Yep, can understand the frustration. Outages on the free compute nodes that
@fwdresearch runs truly suck because they are so widely used.
There is some confusion around this that should be cleared up:
➡️ AO processes themselves live on Arweave, so inherently they are never unavailable. You can always boot up your own node and execution them.
➡️ Sometimes, though, subsets of the legacynet nodes that
@fwdresearch runs drown in free compute requests.
➡️ This is just like a gateway going down in a typical network -- it doesn't mean the network itself is unavailable. Same situation as Infra outages vs Ethereum stalls, etc. Almost all of the apps right now use the Forward Research cluster directly, though, so the UX can feel like 'fwd cluster is slow => aO iS DoWn?!'
➡️ At the moment most people use our cluster because it is free and until recently had very high rate limits. We ran it this way such that the widest set of people can get started and use the network easily. For some context on scale, the cluster is ~10,000 CPU cores right now. Ours alone is literally at small supercomputer-scale. I haven't seen charts for total requests served, but I expect it is into the >300m range per day.

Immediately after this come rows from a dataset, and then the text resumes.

/-- Settles O8: a running machine's step is total, and the recorded fault is looked at before `run`. -/
theorem stepHappensExactlyWhileRunning : Obligations.StepHappensExactlyWhileRunning := by
  refine ⟨fun s => ⟨fun ⟨t, h⟩ => ?_, fun ⟨hrun, hfault⟩ => step_total hrun hfault⟩,
    fun _ _ h => step_completes_or_raises h, fun _ _ h => step_of_fault h,
    fun _ hfault hrun => step_of_not_running hfault hrun⟩
  obtain ⟨hrun, hfault, -⟩ := step_next s t h
  exact ⟨hrun, hfault⟩

/-! ### A byte without an entry (R72, R141) -/

/-- The look-up is the first thing a step does with the opcode byte: nothing else of the state takes part. -/
theorem step_of_unknown_opcode {s : State} (hrun : s.run = true) (hfault : s.fault = none)
    (h : decodeOpcode (byteAtPc s 0) = none) : step s = faultsWith s (.unknownOpcode (byteAtPc s 0)) :=
  step_of_fetchDecode_error hrun hfault (fetchDecode_unknown s h)

theorem isSome_decodeOpcode_iff {op : Byte} : (decodeOpcode op).isSome = true ↔ ∃ row ∈ opcodeTable, row.1 = op := by
  rw [Option.isSome_iff_exists]
  constructor
  · rintro ⟨d, hd⟩
    exact ⟨(op, d), decodeOpcode_mem hd, rfl⟩
  · rintro ⟨row, hrow, rfl⟩
    exact ⟨row.2, decodeOpcode_of_mem hrow⟩

/-- The byte values with an entry are the opcodes of the table, each once. -/
theorem filter_isSome_decodeOpcode_perm :
    ((List.range 256).filter (fun n => (decodeOpcode (BitVec.ofNat 8 n)).isSome)).Perm
      (opcodeTable.map (fun row => row.1.toNat)) := by
  have hnodup : (opcodeTable.map (fun row => row.1.toNat)).Nodup := by decide
  refine (List.perm_ext_iff_of_nodup (List.nodup_range.filter _) hnodup).mpr fun n => ?_
  simp only [List.mem_filter, List.mem_range, isSome_decodeOpcode_iff, List.mem_map]
  constructor
  · rintro ⟨hn, row, hrow, hop⟩
    exact ⟨row, hrow, by rw [hop, BitVec.toNat_ofNat, Nat.mod_eq_of_lt hn]⟩
  · rintro ⟨row, hrow, rfl⟩
    exact ⟨row.1.isLt, row, hrow, by rw [BitVec.ofNat_toNat, BitVec.setWidth_eq]⟩

/-- 256 byte values, less the 13 of the table. -/
theorem length_filter_isNone_decodeOpcode :
    ((List.range 256).filter (fun n => (decodeOpcode (BitVec.ofNat 8 n)).isNone)).length = 243 := by
  have hrows : ((List.range 256).filter (fun n => (decodeOpcode (BitVec.ofNat 8 n)).isSome)).length = 13 :=
    filter_isSome_decodeOpcode_perm.length_eq
  have hsplit := List.length_eq_countP_add_countP (l := List.range 256)
    (fun n => (decodeOpcode (BitVec.ofNat 8 n)).isSome)
  simp only [List.countP_eq_length_filter, List.length_range, hrows, Bool.not_eq_true, Option.isSome_eq_false_iff,
    Bool.decide_eq_true] at hsplit
  omega

/-- Settles O5: the fetch of such a byte fails in the look-up, and the table has 13 rows. -/
theorem unknownOpcodeFaultsFirst : Obligations.UnknownOpcodeFaultsFirst :=
  ⟨fun _ ⟨hrun, hfault⟩ h => step_of_unknown_opcode hrun hfault h, length_filter_isNone_decodeOpcode⟩

/-! ### Start (R81) and HLT (R90) -/

section StartAndHlt

variable {s : State}

theorem applyEvent_start_of_idle (h : Idle s) : applyEvent .start s = { s with run := true } := if_pos h

theorem applyEvent_start_of_not_idle (h : ¬ Idle s) : applyEvent .start s = s := if_neg h

theorem fetchDecode_hlt (h : byteAtPc s 0 = 0x01) : fetchDecode s = .ok .hlt := by
  have hd : decodeOpcode (byteAtPc s 0) = some ⟨.hlt, .direct, 0, .f0⟩ := by rw [h]; rfl
  exact fetchDecode_count_zero s hd rfl

/-- The step of HLT: `ir` latched and `run` cleared, at any `pc`. -/
theorem step_hlt (hrun : s.run = true) (hfault : s.fault = none) (h : byteAtPc s 0 = 0x01) :
    step s = .next (clearRun (latchIr s 0x01)) := by
  rw [step_of_fetchDecode_ok hrun hfault (fetchDecode_hlt h), h]
  rfl

/-- HLT leaves `pc` on itself, so the machine that is started again executes it again (D18). -/
theorem step_start_after_hlt {t : State} (h : step s = .next t) (hop : byteAtPc s 0 = 0x01) :
    step (applyEvent .start t) = .next t := by
  obtain ⟨hrun, hfault, -⟩ := step_next s t h
  have ht : t = clearRun (latchIr s 0x01) := Host.Outcome.next.inj (h.symm.trans (step_hlt hrun hfault hop))
  subst ht
  have hidle : Idle (clearRun (latchIr s 0x01)) := ⟨clearRun_run _, hfault⟩
  rw [applyEvent_start_of_idle hidle]
  exact step_hlt rfl hfault hop

end StartAndHlt

/-- Settles O16: Start is accepted exactly when the machine is idle, and a halted machine is. -/
theorem startSetsRunAndNothingElse : Obligations.StartSetsRunAndNothingElse := by
  refine ⟨fun s hrun hfault => applyEvent_start_of_idle ⟨hrun, hfault⟩, fun s h => ?_,
    fun s t h hop => step_start_after_hlt h hop⟩
  refine applyEvent_start_of_not_idle fun ⟨hrun, hfault⟩ => ?_
  rcases h with h | h
  · rw [hrun] at h; cases h
  · exact h hfault

end Sys2Proof.Machine

namespace Sys2Proof.Machine

open Sys2Proof.Safety

/-! ### The checks of an instruction as the branches of its rule (R76, R77) -/

section Checks

variable (s : State)

/-- The register check: go on with the index, or raise. -/
theorem checked_regidx (a : Byte) (k : Fin 8 → Result) :
    checked (regidx a) s k =
      if ha : a.toNat < 8 then k ⟨a.toNat, ha⟩ else .next (recordFault s (.registerIndexOutOfRange a)) := by
  by_cases ha : a.toNat < 8
  · rw [dif_pos ha, regidx_ok a ha, checked_ok]
  · rw [dif_neg ha, regidx_error a ha, checked_error]

/-- The check of `pc + n`: raise, or go on with the sum. -/
theorem checked_nextPc (n : Nat) (k : Byte → Result) :
    checked (nextPc s n) s k =
      if s.pc.toNat + n > 255 then .next (recordFault s (.addressOutOfRange (s.pc.toNat + n)))
      else k (s.pc + BitVec.ofNat 8 n) := by
  by_cases hp : s.pc.toNat + n > 255
  · rw [if_pos hp, nextPc_error s n hp, checked_error, Int.natCast_add]
  · rw [if_neg hp, nextPc_ok s n (Nat.not_lt.mp hp), checked_ok, ofNat_pc_add]

theorem execLdi_eq (a b : Byte) :
    execLdi a b s =
      if ha : a.toNat < 8 then
        if s.pc.toNat + 3 > 255 then .next (recordFault s (.addressOutOfRange (s.pc.toNat + 3)))
        else .next (setPc (writeReg s ⟨a.toNat, ha⟩ b) (s.pc + 3))
      else .next (recordFault s (.registerIndexOutOfRange a)) := by
  simp only [execLdi, checked_regidx, checked_nextPc]
  rfl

➡️ We aren't the only people running nodes, though. For example, recently the
@ar_io_network process was experiencing 10-15k reqs/min on our cluster. This led free compute requests to be slow/fail. Some gateways in the ARIO network run their own compute nodes, though, and were subsequently completely unaffected.

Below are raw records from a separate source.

-- ==== Sys2Proof/Word.lean ====
section
/-! DEFINITION. The plain types of the block (`00_scope.md` R6 and section 6): a byte is 8 bits, a
header field 16 bits, a signature 32 bits, and `Bytes` is a finite sequence of bytes. -/

namespace Sys2Proof

/-- A byte, 0 to 255 (`00_scope.md` section 6). -/
abbrev Byte := BitVec 8

/-- `u16` (`00_scope.md` section 6). -/
abbrev U16 := BitVec 16

/-- `u32` (`00_scope.md` section 6). -/
abbrev U32 := BitVec 32

/-- A finite sequence of bytes, first byte of the stream first (`00_scope.md` section 6). -/
abbrev Bytes := List Byte

/-- A transport's own error value: opaque to the block, which hands it on unchanged
(`60_exceptions.md` R197, D30). DESIGN CHOICE (safe): any plain data would do; log 22. -/
abbrev TransportErr := Nat

end Sys2Proof
end

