-- ==== Sys2Proof/Config.lean ====
section
/-! DEFINITION. What an implementation fixes (`00_scope.md` R5) and the free values: constants with no
body, of which nothing can be proved. -/

namespace Sys2Proof

/-- The implementation parameters (`00_scope.md` R5). -/
structure Cfg where
  nthSig : U32
  ndpSig : U32
  /-- `cfg.QUIRKS`: pairs (match, replacement). -/
  quirks : List (U16 × U16)
  seqInit : U16
  /-- `cfg.Q_CAPACITY`; `none` is unbounded. -/
  qCapacity : Option Nat
deriving DecidableEq, Repr

/-- The values R5 gives for this hardware. UNVERIFIED (unsafe): the two signature numbers are the
spec's own from general knowledge (`93_implementation_defined.md` G1); log 1. -/
def Cfg.standard : Cfg where
  nthSig := 0x484D434E
  ndpSig := 0x304D434E
  quirks := [(0x008C, 0x003C)]
  seqInit := 0
  qCapacity := none

namespace Config

/-- `NTH_LEN` (R5). -/
def nthLen : Nat := 12
/-- `NDPF_LEN` (R5). -/
def ndpfLen : Nat := 8
/-- `ENTRY_LEN` (R5). -/
def entryLen : Nat := 4
/-- `PAD_LEN` (R5). -/
def padLen : Nat := 2
/-- `ENC_NDP_LEN` (R5). -/
def encNdpLen : Nat := 16
/-- `ENC_OVERHEAD` (R5): `12 + 16 + 2`. -/
def encOverhead : Nat := 30
/-- `MAX_FRAME` (R5): `65535 - 30`. -/
def maxFrame : Nat := 65505

/-- Free value: how many bytes an `RxRead` that failed had consumed (U6); drawn by the Decoder's
counter. DESIGN CHOICE (safe); log 4. -/
opaque rxFailConsumed : Nat → Nat

/-- Free value: how much of the buffer reached the peer in a `TxWrite` that failed (U7); drawn by the
Encoder's counter. DESIGN CHOICE (safe); log 5. -/
opaque txFailDelivered : Nat → Nat

/-- Free value: the Decoder's working registers outside the operation that wrote them (U2). DESIGN
CHOICE (safe); log 3. -/
opaque deadWork : Nat → DecWork

/-- Free value: the Encoder's assembly buffer outside the operation that wrote it (U2). DESIGN CHOICE
(safe); log 3. -/
opaque deadTxbuf : Nat → Bytes

end Config

end Sys2Proof
end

So the obvious question is: Where do we go next? We gave a workshop outlining our expectations of the run ahead as well as a deep dive into AO-Core at the end of February (linked in next tweet), but here's a rundown of the key points:
➡️ AO-Core is an extremely modular protocol. All functionality is implemented in 'devices' (think: the decentralized supercomputer-equivalent of physical components you plug into a motherboard). These devices can be composed on top of one another to generate many different types of computations, customized to each use case.

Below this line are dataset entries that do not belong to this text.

-- ==== Sys2Proof/Machine/Functions.lean ====
section
/-! DEFINITION. The functions of the shared traversal unit as instructions (`40_shared_traversal.md` R100
to R115): each returns its result and touches no state of the block; log 13. A function that raises
returns the kind: the caller's step is what raises it. -/

namespace Sys2Proof.Machine

/-- ParseNTH (R101); the input has 12 bytes. -/
def execParseNTH (b : Bytes) (s : State) : Host.Outcome State Fault Refusal :=
  if b.length = Config.nthLen then s.returns (.nth (parseNTH b)) else .refused .outsideDomain

/-- SerNTH (R102). -/
def execSerNTH (h : Nth) (s : State) : Host.Outcome State Fault Refusal :=
  s.returns (.bytes (serNTH h))

/-- ParseNDPF (R103); the input has 8 bytes. -/
def execParseNDPF (b : Bytes) (s : State) : Host.Outcome State Fault Refusal :=
  if b.length = Config.ndpfLen then s.returns (.ndpf (parseNDPF b)) else .refused .outsideDomain

/-- SerNDPF (R103). -/
def execSerNDPF (p : Ndpf) (s : State) : Host.Outcome State Fault Refusal :=
  s.returns (.bytes (serNDPF p))

/-- ParseEntries (R104); the input's length is a multiple of 4. -/
def execParseEntries (t : Bytes) (s : State) : Host.Outcome State Fault Refusal :=
  if t.length % Config.entryLen = 0 then s.returns (.entries (parseEntries t))
  else .refused .outsideDomain

/-- SerEntries (R104). -/
def execSerEntries (es : List Entry) (s : State) : Host.Outcome State Fault Refusal :=
  s.returns (.bytes (serEntries es))

/-- Normalise (R105). -/
def execNormalise (cfg : Cfg) (v : U16) (s : State) : Host.Outcome State Fault Refusal :=
  s.returns (.u16 (normalise cfg v))

/-- EntryCount (R106). -/
def execEntryCount (ndplen : U16) (s : State) : Host.Outcome State Fault Refusal :=
  match entryCount ndplen with
  | .ok n => s.returns (.nat n)
  | .error k => s.returns (.raised k)

/-- Lengths (R107). -/
def execLengths (hlen ndplen blen : U16) (es : List Entry) (s : State) :
    Host.Outcome State Fault Refusal :=
  match lengths hlen ndplen blen es with
  | .ok (thl, plen) => s.returns (.lengths thl plen)
  | .error k => s.returns (.raised k)

/-- IsSkipped (R111). -/
def execIsSkipped (e : Entry) (s : State) : Host.Outcome State Fault Refusal :=
  s.returns (.bool (isSkipped e))

/-- Translate (R112, for a live entry; log 23). -/
def execTranslate (e : Entry) (thl plen : Nat) (s : State) : Host.Outcome State Fault Refusal :=
  match translate e thl plen with
  | .ok off => s.returns (.nat off)
  | .error k => s.returns (.raised k)

/-- Extract (R114); the payload has `plen` bytes. -/
def execExtract (es : List Entry) (thl plen : Nat) (payload : Bytes) (s : State) :
    Host.Outcome State Fault Refusal :=
  if payload.length ≠ plen then .refused .outsideDomain
  else
    match extract es thl plen payload with
    | .ok l => s.returns (.slices l)
    | .error k => s.returns (.raised k)

/-- NTB1.build (R115); the frame has at most 65505 bytes. -/
def execNtb1Build (cfg : Cfg) (sq : U16) (frame : Bytes) (s : State) :
    Host.Outcome State Fault Refusal :=
  if Config.maxFrame < frame.length then .refused .frameTooLong
  else s.returns (.bytes (ntb1 cfg sq frame))

end Sys2Proof.Machine
end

➡️ Pre-launch our focus was placed on getting AO-Core itself correct, as well as the first set of devices which are focused on handling payments and relaying of HTTP requests. This shipped on Feb 8 with mainnet and allows you to spin up a cluster (like the fwd one), offering paid compute via AO-Core and its devices. We call this milestone 1.
➡️ Milestone 2 shipped a couple of weeks after mainnet, offering preview versions of the full stack of devices needed in order to execute AO processes natively inside the new node implementation. This includes the full schedulers, messaging systems, compute (with multiple engines, in fact), TEE support for trust-minimized execution, as well as access gating with the payments from milestone 1. You can boot up AOS and hit a HyperBEAM node to start playing around with this.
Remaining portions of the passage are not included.